By 2008, three pillars of Bastrop’s manufacturing-based economy, two International Paper mills and a Jordache clothing factory, had closed. In 2017, nola.com ranked Bastrop ninth on its list of Louisiana’s 20 fastest-shrinking cities and towns, citing steady population decline since 2000, driven in large part by loss of industry. Today, Bastrop has around 10,000 residents – the majority African American – and 47.9% of the population lives in poverty. The city’s median household income is $20,439, and its unemployment rate is 9.7%. Morehouse Parish (counties are called parishes in Louisiana) is one of the largest employers; residents also work in forestry, agriculture, health care and service industries. “But finding work is not easy,” Fleming said.

Bastrop is in the Diocese of Western Louisiana, though geographically it’s in the northeastern part of the state. Bishop Jacob Owensby described Bastrop via email as “a place of bayous, pine forests, fertile farmland, small towns, and midsize cities.” The diocese’s churches are small; about half have an average attendance of 50 people, and at some congregations, as few as eight people fill the pews. Bastrop is emblematic of the region, Owensby said, where a weakened economy has forced many to move.

After seminary, Fleming moved to Bastrop from Berkeley, California, in June 2017 to serve as rector of Christ Church. Less than two years after arriving, she realized the rector position wasn’t the right fit. Fleming, 62, was a spiritual director before enrolling in seminary in 2014 and had worked with homeless communities in San Diego and San Francisco. “Certainly, within four or five months, it became clear to me” that Bastrop had a significant homeless population and that a local shelter was needed, she said. When Fleming left Christ Church last October and became the diocesan missioner of community care and reconciliation, she started the shelter.

With Bastrop’s economic collapse, homelessness in the city has grown, and until September, the closest shelter was 26 miles away. “It’s a chronic problem in Bastrop now, and there has not been a solution,” Mayor Henry Cotton told ENS. He has seen families living in cars: “I don’t know how they do it, but they do have children in school, and they make do.” Fleming characterized homelessness in Bastrop as subtle. “The homeless community is not out on the streets like they are in San Francisco,” she said.

As cities, San Francisco and Bastrop do not compare, though Fleming sees a commonality between their homeless residents. When she worked with unsheltered people in California, they felt that “they weren’t worthy, and then three months later, they’re serving the chalice because they see themselves in a different light. And a similar thing is happening here,” Fleming said.
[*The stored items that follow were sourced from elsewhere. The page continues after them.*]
-- ==== Sys2Proof/Machine/Failover.lean ====
section
/-! DEFINITION. Ownership, failover and failback: liveness, the witness record, arbitration, takeover, rejoin and resync, hand-over and
failback (R466 to R499). -/
namespace Sys2Proof.Machine

/-! ### The witness record (R473, R474) -/

def WitRec.bytes (w : WitRec) : List Byte :=
  withCrc (padTo 4092 (leBytes 4 0x5E7A_11D0 ++ leBytes 1 1 ++ leBytes 1 w.mode ++ leBytes 1 w.dom ++ leBytes 1 w.vaultOnly ++ leBytes 4 w.tag ++
    leBytes 4 0 ++ leBytes 8 w.gen ++ leBytes 8 w.owner ++ leBytes 8 w.home ++ leBytes 8 w.refresh0 ++ leBytes 8 w.refresh1 ++
    leBytes 8 w.stamp0 ++ leBytes 8 w.stamp1 ++ leBytes 4 w.resv0 ++ leBytes 4 w.resv1))

/-- R474: a copy with valid MAGIC, VERSION, ARRAY_TAG and CRC. -/
def witOf (tag : Nat) (b : List Byte) : Option WitRec :=
  let f := leField b
  if b.length = 4096 ∧ crcGood b = true ∧ f 0 4 = 0x5E7A_11D0 ∧ f 4 1 = 1 ∧ f 8 4 = tag then
    some ⟨f 5 1, f 6 1, f 7 1, f 8 4, f 16 8, f 24 8, f 32 8, f 40 8, f 48 8, f 56 8, f 64 8, f 72 4 % 2 ^ 24, f 76 4 % 2 ^ 24⟩
  else none

/-- R474: the copy that at least two drives hold byte for byte. -/
def majority (tag : Nat) (copies : List (Option (List Byte))) : Option (List Byte × WitRec) :=
  let l := copies.filterMap id
  (l.find? (fun b => decide (2 ≤ (l.filter (fun x => decide (x = b))).length) && (witOf tag b).isSome)).bind
    (fun b => (witOf tag b).map (fun w => (b, w)))

/-- Bit `n` of a mask. -/
def bitOf (m n : Nat) : Bool := decide (m / 2 ^ n % 2 = 1)

/-- A mask with bit `n` set or cleared. -/
def bitPut (m n : Nat) (b : Bool) : Nat := m - (if bitOf m n then 2 ^ n else 0) + (if b then 2 ^ n else 0)

/-- R473: the record assigns group g (ID − 1), or domain g, to a slot. -/
def WitRec.owns (w : WitRec) (slot g : Nat) : Bool := bitOf w.owner g == decide (slot = 1)
def WitRec.holdsDom (w : WitRec) (slot dm : Nat) : Bool := bitOf w.dom dm == decide (slot = 1)

/-- The record names a slot as holder of both domains. -/
def WitRec.holder (w : WitRec) (slot : Nat) : Bool := w.holdsDom slot 0 && w.holdsDom slot 1

def WitRec.resv (w : WitRec) (slot : Nat) : Nat := if slot = 0 then w.resv0 else w.resv1
def WitRec.refresh (w : WitRec) (slot : Nat) : Nat := if slot = 0 then w.refresh0 else w.refresh1

/-- All groups, or both domains, of a slot. -/
def allGroups (slot : Nat) : Nat := if slot = 1 then 2 ^ 64 - 1 else 0
def bothDoms (slot : Nat) : Nat := if slot = 1 then 3 else 0

def Dev.peerSlot (d : Dev) : Nat := 1 - d.slotId
def Dev.fovState (d : Dev) : Nat := d.fld Reg.FOV_STS_STATE
def Dev.setFov (d : Dev) (f : FovSt → FovSt) : Dev := { d with fov := f d.fov }

/-- The states of R486. -/
def fsStart : Nat := 0
def fsJoining : Nat := 1
def fsPaired : Nat := 2
def fsSuspect : Nat := 3
def fsTakeover : Nat := 4
def fsSole : Nat := 5
def fsHandover : Nat := 6
def fsFenced : Nat := 7

/-- R141, R498: what the last majority record shows, the groups that it assigns to this head among it. -/
def Dev.knowRecord (d : Dev) (b : List Byte) (w : WitRec) : Dev :=
  let d1 := d.setFov (fun f => { f with witness := some w, raw := b })
  let d2 := ((((((d1.setFld Reg.FOV_WIT_STS_MODE w.mode).setFld Reg.FOV_WIT_STS_DOM_HOLDER w.dom).setFld Reg.FOV_WIT_STS_VAULT_ONLY w.vaultOnly).setFld
    Reg.FOV_WIT_GEN_OWN_GEN w.gen).setFld Reg.FOV_HOME_MASK w.home).setFld Reg.FOV_PEER_REFRESH_COUNT (w.refresh (1 - d.slotId)))
  d2.each (List.range 64) (fun g d => d.setFlag (Reg.NVT_ANA_OWN g) (w.owns d.slotId g))
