/-- COMMIT, R430. -/
def Dev.repCommitMsg (d : Dev) (q : Nat) (m : List Byte) : Dev :=
  d.repTake q 7 m true (fun i d =>
    (d.updSess i (fun s => { s with commit := true, final := decide (leField m 36 4 % 2 = 1), nextKey := leField m 40 8 % 2 ^ 40 })).repTryCommit i)

def execCommit (q : Nat) (m : List Byte) (s : State) : Ans := lift (fun d => d.repCommitMsg q m) s

/-! ### Ends and waits (R424, R431) -/

/-- REP_ABORT, R431: an ABORT ends the session in FAILED. -/
def Dev.repAbortMsg (d : Dev) (q : Nat) (m : List Byte) : Dev :=
  match d.sessOf q with
  | none => d
  | some i =>
    let s := d.sess i
    if repWf 9 m ∧ leField m 8 8 = s.session ∧ leField m 16 8 = s.rxSeq + 1 then d.repFail i (leField m 32 2) (leField m 36 4) false
    else d.repFail i rcBadMessage 0 true

def execRepAbort (q : Nat) (m : List Byte) (s : State) : Ans := lift (fun d => d.repAbortMsg q m) s

/-- REP_TIMEOUT, R424, R431: no message for TIMEOUT beats. -/
def Dev.repTimeout (d : Dev) (i : Nat) : Dev :=
  if (d.sess i).state ∈ [RepState.opening, .streaming, .committing] ∧ d.expired (tmRep i) (d.fld Reg.MDE_REP_TIMEOUT_TIMEOUT) then
    d.repSuspend i 1 rcTimeout
  else d

def execRepTimeout (i : Nat) (s : State) : Ans := lift (fun d => d.repTimeout i) s

/-- REP_RETRY, R431: RETRY beats after its suspension a session reopens; 0 waits for array software. -/
def Dev.repRetry (d : Dev) (i : Nat) : Dev :=
  let n := d.fld Reg.MDE_REP_RETRY_RETRY
  if (d.sess i).state = .suspended ∧ (d.sess i).target = false ∧ n ≠ 0 ∧ d.expired (tmRep i) n then d.repStart i else d

def execRepRetry (i : Nat) (s : State) : Ans := lift (fun d => d.repRetry i) s

/-- What a session does at a beat edge: OPEN once its queue pair is ON, window slots given back, a commit that has become durable. -/
def Dev.repStep (d : Dev) (i : Nat) : Dev := (((d.repOpen i).repAcks i).repTryCommit i).repCommitDue i

end Sys2Proof.Machine
end

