-- ==== Sys2Proof/Machine/Pins.lean ====
section
/-! DEFINITION. The Fissure pins (R605, R606, R611 to R616, R623). -/
namespace Sys2Proof.Machine

/-- ATTN_N is asserted (R616). -/
def Dev.attn (d : Dev) : Bool := d.flag Reg.FIS_CTL_ATTN || decide (d.steward = stHalted)

def pinBit (n : Nat) (b : Bool) : Nat := if b then 2 ^ n else 0

/-- FIS_LEVEL.DRIVEN: the pins that the FH6400 drives. -/
def Dev.drivenMask (d : Dev) : Nat :=
  let oe := pinBit 14 (d.flag Reg.FIS_GPIO_OE14) + pinBit 15 (d.flag Reg.FIS_GPIO_OE15)
  match d.fld Reg.FIS_STS_PHASE with
  | 0 => if d.flag Reg.FIS_STS_SWITCHING then 0x1C15 + oe else 0
  | 1 => if d.flag Reg.FIS_STS_SWITCHING then 0xDC15 else 0x1C15 + oe + pinBit 8 d.faultCond + pinBit 9 d.attn
  | _ => 0xFF15

/-- The level that the FH6400 gives a pin which it drives: while a change runs and for the LED pins at rest, the level of the pin's pull (R611,
R613). In PROBE the test multiplexer drives FIS[15:8]: the points' levels are free values, and the pins' pull levels with EN 0 (R651, R652). -/
def Dev.driveLevel (d : Dev) (n : Nat) : Bool :=
  let pull := Nat.testBit (d.fld Reg.FIS_STRAP_DIR) n
  if d.fld Reg.FIS_STS_PHASE = 0 then pull
  else if d.fld Reg.FIS_STS_PHASE = 2 ∧ 8 ≤ n then
    (if d.flag Reg.FIS_PRB_CFG_EN then Nat.testBit (Config.probeLevel d.edges) n else pull)
  else match n with
    | 0 => d.fov.pulseLevel
    | 2 => d.flag Reg.FOV_STS_CLAIM_OUT
    | 4 => d.flag Reg.FOV_STS_FENCE_OUT
    | 8 => false
    | 9 => false
    | 14 => if d.flag Reg.FIS_STS_SWITCHING then pull else d.flag Reg.FIS_GPIO_OUT14
    | 15 => if d.flag Reg.FIS_STS_SWITCHING then pull else d.flag Reg.FIS_GPIO_OUT15
    | _ => pull

/-- The level of a pin that nothing here drives: inputs as their blocks hold them, others as last sampled. -/
def Dev.inputLevel (d : Dev) (n : Nat) : Bool :=
  if d.pinsOn then match n with
    | 1 => d.flag Reg.FOV_STS_PULSE_IN
    | 3 => d.flag Reg.FOV_STS_CLAIM_IN
    | 5 => d.flag Reg.FOV_STS_FENCE_IN
    | 6 => !d.cal.pwrfail
    | 7 => d.cal.holdupOk
    | n => Nat.testBit d.fis.levels n
  else false

/-- FIS_LEVEL as it stands. -/
def Dev.refreshPins (d : Dev) : Dev :=
  let m := d.drivenMask
  let level := ((List.range 16).map (fun n => pinBit n (if Nat.testBit m n then d.driveLevel n else d.inputLevel n))).sum
  (d.setFld Reg.FIS_LEVEL_LEVEL level).setFld Reg.FIS_LEVEL_DRIVEN m

/-- SERVICE, R611: the steward requests SERVICE; outside STRAP, with STRAP_BAD set, or while a change runs, the request is ignored (R610, R612). -/
def Dev.service (d : Dev) : Dev :=
  if d.fld Reg.FIS_STS_PHASE ≠ 0 ∨ d.flag Reg.FIS_STS_STRAP_BAD ∨ d.fis.switchAt ≠ 0 ∨ d.steward ≠ stRunning then d
  else (d.setFld Reg.FIS_CTL_SERVICE 1).toService.refreshPins

def execService (s : State) : Ans := lift Dev.service s

/-- PHASE_CHANGE_DONE, R611 to R613: the edge e + 16. On entry to SERVICE each input's level is its initial level and no edge; PWRFAIL_N low
counts as an assertion. -/
def Dev.phaseDone (d : Dev) (levels : Nat) : Dev :=
  if d.fis.switchAt = 0 ∨ d.edges + 1 < d.fis.switchAt + 16 then d
  else
    let old := d.fld Reg.FIS_STS_PHASE
    let new := if d.fis.toProbe then 2 else 1
    let d1 := { d with fis := { d.fis with switchAt := 0, levels := levels } }
    let d2 := (((d1.setFld Reg.FIS_STS_PHASE new).setFld Reg.FIS_STS_SWITCHING 0).setFld Reg.FIS_CTL_SERVICE 0).setFld Reg.FIS_PHASE_BEAT_BEAT d.beat
    let d3 := d2.raise 27 old new 0
    if new = 2 then d3.refreshPins
    else
      let bit (n : Nat) : Bool := Nat.testBit levels n
      let d4 := (((d3.setFlag Reg.FOV_STS_PULSE_IN (bit 1)).setFlag Reg.FOV_STS_CLAIM_IN (bit 3)).setFlag Reg.FIS_STS_BUTTON (!bit 13)).holdupChange (bit 7)
      ((d4.setFlag Reg.FOV_STS_FENCE_IN (bit 5)).cond (!bit 6) Dev.pwrFail).refreshPins

def execPhaseChangeDone (levels : Nat) (s : State) : Ans := lift (fun d => d.phaseDone (levels % 2 ^ 16)) s

/-- LED_SHIFT, R615: the low LEN bits of FIS_LED_DATA, most significant first; in SERVICE alone. LEN is 1 to 32: another value acts as the
nearer limit. -/
def Dev.ledShift (d : Dev) : Dev :=
  if d.fld Reg.FIS_STS_PHASE ≠ 1 ∨ d.flag Reg.FIS_STS_SWITCHING then d
  else
    let n := max 1 (min 32 (d.fld Reg.FIS_LED_CFG_LEN))
    d.emit (.led ((List.range n).reverse.map (fun i => Nat.testBit (d.fld Reg.FIS_LED_DATA_DATA) i)))

def execLedShift (s : State) : Ans := lift Dev.ledShift s

/-- SERVICE_BUTTON_PRESS, R616: an edge of the filtered button. The beat of a press is kept for the long press. -/
def Dev.button (d : Dev) (pressed : Bool) : Dev :=
  if d.fld Reg.FIS_STS_PHASE ≠ 1 then d
  else
    let was := d.flag Reg.FIS_STS_BUTTON
    let d1 := { d.setFlag Reg.FIS_STS_BUTTON pressed with fis := { d.fis with pressed := if pressed then d.edges + 1 else 0 } }
    if pressed && !was then d1.raise 30 0 0 0 else if pressed then d else d1

def execServiceButtonPress (pressed : Bool) (s : State) : Ans := lift (fun d => d.button pressed) s

/-- R616: a press held for 4 epochs. -/
def Dev.longPress (d : Dev) : Dev :=
  if d.fis.pressed ≠ 0 ∧ d.edges + 1 = d.fis.pressed + 4 * Config.epochBeats then d.raise 30 1 0 0 else d

end Sys2Proof.Machine
end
A few weeks in, about 12 to 15 people, mostly men, spend time at The Lighthouse each day. Fleming said they are mostly from Bastrop originally, though some had moved to the city from other parts of Louisiana and the country to be near family. Many of them used to work for the paper mills. At the shelter, “people respect one another,” said Sylvester White, who grew up in Bastrop. There’s a room for watching television and playing games, a quiet room and a dining room. A fourth room will eventually serve as a chapel and clothing distribution site, and Fleming is working with the city on permission to create an overnight space with showers. A cold breakfast is on offer, and community members provide cooked meals such as casseroles for lunch and dinner. Maple Jones, one of The Lighthouse’s board members, coordinates meals. “So far, that has worked very, very well,” Fleming said. “We are so blessed to have the strong support of the community here.”

The diocese pays Fleming’s salary as director of The Lighthouse, which is both a diocesan mission and an independent nonprofit. Beyond Fleming, the shelter is run by volunteers. The city supports the nonprofit with $1,000 per month and police department support. The Lighthouse welcomes all needing shelter, Fleming said, whatever their faith and regardless of where they live. “We finally have our 501(c)(3) in place,” she said, adding that grant writing is in her future. “Hopefully we can get our financial foundation settled soon.”

White contributes to the endeavor by keeping the place clean; other clients contribute in their ways. “The homeless are equal partners,” Owensby said. “It’s not like we’re delivering what they don’t have and they’re just recipients.”